Pour le porte-parole de l'Association Culturelle des Berbères, un partenariat de ce type aurait difficilement pu se nouer avec des structures indépendantes, car l'apport de subventions a généralement un impact sur « qui décide de qui fait quoi et comment ». Point de vue appuyé, à l'ASA 35, par Chérif Naït Abdallah, pour qui le grief est le suivant : plusieurs organisations ou structures françaises à Rennes ont conçu des projets sans pour autant y faire intervenir des associations algériennes ou franco-algériennes, et quand celles-ci ont été sollicitées, ce n'est qu'une fois le tout bien ficelé et qu'il n'est plus resté qu'à faire du thé et des gâteaux, comme une organisation rennaise l'a demandé à l'ASA 35. « C'est une espèce de condescendance. Ce type de discours commence à agacer », exprime Chérif Naït Abdallah. Tout appel à contribution apparaît alors comme une démarche formelle de mise en relation avec des Algériens, pour « faire Algérie » ; l'essentiel étant de ne pas lâcher prise sur l'événement.

Tentant de rectifier ce point de vue, la Direction des Relations Internationales et celle de l'Action Culturelle nous l'ont pourtant confirmé, non sans soulever une ambiguïté quant à la définition du « culturel » sur laquelle la manifestation s'est construite. Ces interlocuteurs ont pris part à la manifestation ; non pas, en effet, en organisant des spectacles : étant « plutôt dans l'humanitaire, les débats politiques », nous affirme-t-on, ils seraient de ce fait moins concernés par ce type de manifestation. Mais leur présence assidue « à tous les spectacles en tant que spectateurs » montre que, d'une « autre façon », ils y ont participé !

Le culturel est-il une chasse gardée par ses professionnels ?

Le spectacle culturel ?

La définition du culturel reste en effet posée : « Souvent, ce qui intéresse pas mal d'associations […] c'est davantage le côté festif […]. La culture, je ne sais pas s'il y en a vraiment beaucoup qui s'y intéressent », s'interroge Khaled Drider, porte-parole de l'ACBB, pour qui la culture est souvent résumée à ce qu'elle permet de convivialité entre les personnes. Sans doute, le cadre très officiel et manifestement élitiste dans lequel l'Année de l'Algérie s'est déroulée n'a pas été sans incidence : les personnes d'origine algérienne à Rennes ne se sont peut-être pas reconnues dans ce qui s'est proposé. « Il y a eu des spectacles de qualité », exprime Chérif Naït Abdallah, mais ajoute-t-il, « l'objectif de mieux faire connaître l'Algérie, c'est loupé ». Ce que regrette M.-A. Chapdelaine, qui aurait souhaité qu'on puisse à cette occasion «  montrer aussi la richesse du multiculturel rennais » telle qu'elle existe déjà, dans les quartiers par exemple, où les collaborations interculturelles relèvent de quelque chose de plus ordinaire, sans pour autant se réduire à une participation-spectacle. Jean-Luc Dussort, responsable de l'interculturel à la MJC Bréquigny, explique que cette mission consiste à préparer des projets qui concernent des communautés étrangères, en faisant directement appel aux habitants du quartier qui pourraient être originaires des pays ou des régions mis à l'honneur. Ce qui n'est de toute évidence pas le cas pour l'Année de l'Algérie rennaise.

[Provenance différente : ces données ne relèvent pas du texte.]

/-- Vector E9: the second burst fails after one octet. -/
theorem test_enc_push_failed_burst :
    look (fun t => ((t.out, t.bottom, t.beyond, t.prev), (t.buf.readFront 2, t.fcode, t.finfo, statusWord t)))
      (exec (.encPush 40) { encThree with sinkAnswers := [.ok, .fail 1] }) =
      some (([0x08, 0x00, 0x00], 16, 32, 40), ([0x08, 0x00], 1, 2, 0x74)) := by decide

/-- Vector S1: the tail of `07 00 00 00` is one octet. -/
theorem test_enc_end_trims :
    look (fun t => (t.out, t.control, t.rsp))
      (exec .encEnd { encOpen with cfg := ⟨4⟩, buf := ⟨.zeros, [(0, 0x07)]⟩, sinkAnswers := [.ok] }) =
      some ([0x07], .idle, [0x00000000000000000100]) := by decide

/-- Vector E10: the tail's burst fails at once. -/
theorem test_enc_end_failed :
    look (fun t => (t.out, t.fcode, t.finfo))
      (exec .encEnd { encOpen with buf := ⟨.zeros, [(1, 0x02)]⟩, sinkAnswers := [.fail 0] }) =
      some ([], 1, 2) := by decide

/-! ### BitmapScanner -/

/-- R140: the cursor starts at `START`; polarity 2 is refused. -/
theorem test_scan_begin_list :
    look (fun t => (t.cursor, t.cursorOvf, t.pol, t.control)) (exec (.scanBeginList 1) (idleWith 2 100 10)) =
      some (100, false, 1, .list) := by decide
theorem test_scan_begin_list_any :
    lastResponse (exec (.scanBeginList 2) (idleWith 2 100 10)) = some 0x84000000000000000000 := by decide

/-- R141: count mode takes "any" with nothing configured, and refuses 3. -/
theorem test_scan_begin_count :
    look (fun t => (t.count, t.pol, t.control)) (exec (.scanBeginCount 2) (fresh 2)) =
      some (0, 2, .count) := by decide
theorem test_scan_begin_count_three :
    lastResponse (exec (.scanBeginCount 3) (fresh 2)) = some 0x84000000000000000000 := by decide

/-- Vector K4: the values up to `MAX`, and the cursor past it. -/
theorem test_scan_byte_list :
    look (fun t => (t.vals, t.cursor, t.cursorOvf, t.rsp)) (exec (.scanByte 7) listTop) =
      some ([9223372036854775805, 9223372036854775806, 9223372036854775807], 0x8000000000000005, true,
        [0x00000000000000000300]) := by decide

/-- Vector K5: the same octet under polarity 0 faults at bit 3. -/
theorem test_scan_byte_list_fault :
    look (fun t => (t.vals, t.cursor, t.finfo, statusWord t)) (exec (.scanByte 7) { listTop with pol := 0 }) =
      some ([], 0x8000000000000000, 0x703, 0x134) := by decide

/-- Vector K6: the counter at its top, and past it. -/
theorem test_scan_byte_count :
    look (fun t => (t.count, t.rsp)) (exec (.scanByte 7) (counting 0xFFFFFFFFFFFFFFFC)) =
      some (0xFFFFFFFFFFFFFFFF, [0x00000000000000000300]) := by decide
theorem test_scan_byte_count_fault :
    look (fun t => (t.count, t.fcode, t.finfo, statusWord t)) (exec (.scanByte 0x0F) (counting 0xFFFFFFFFFFFFFFFF)) =
      some (0xFFFFFFFFFFFFFFFF, 4, 4, 0x204) := by decide

/-- R146: count mode answers the count, list mode 0. -/
theorem test_scan_end :
    look (fun t => (t.control, t.rsp)) (exec .scanEnd (counting 3)) =
      some (.idle, [0x00000000000000000300]) ∧
    look (fun t => (t.control, t.rsp)) (exec .scanEnd listTop) =
      some (.idle, [0x00000000000000000000]) := by decide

Débat : pour le calendrier, on garde les chiffres arabes...

« Je n'enlève pas nos responsabilités », assume M.-A Chapdelaine. Mais, nuance-t-elle, la coïncidence de l'organisation de la saison algérienne avec les catastrophes que le pays était en train d'affronter sur place (tremblements de terre, après les inondations), au début de 2003, n'est pas à oublier : beaucoup des Algériens de Rennes, explique-t-elle, ont davantage investi leur disponibilité dans l'opération de soutien organisée par la ville5), qui avait cependant, au cours des réunions du collectif alors créé, aussi fait des propositions concernant la Saison algérienne.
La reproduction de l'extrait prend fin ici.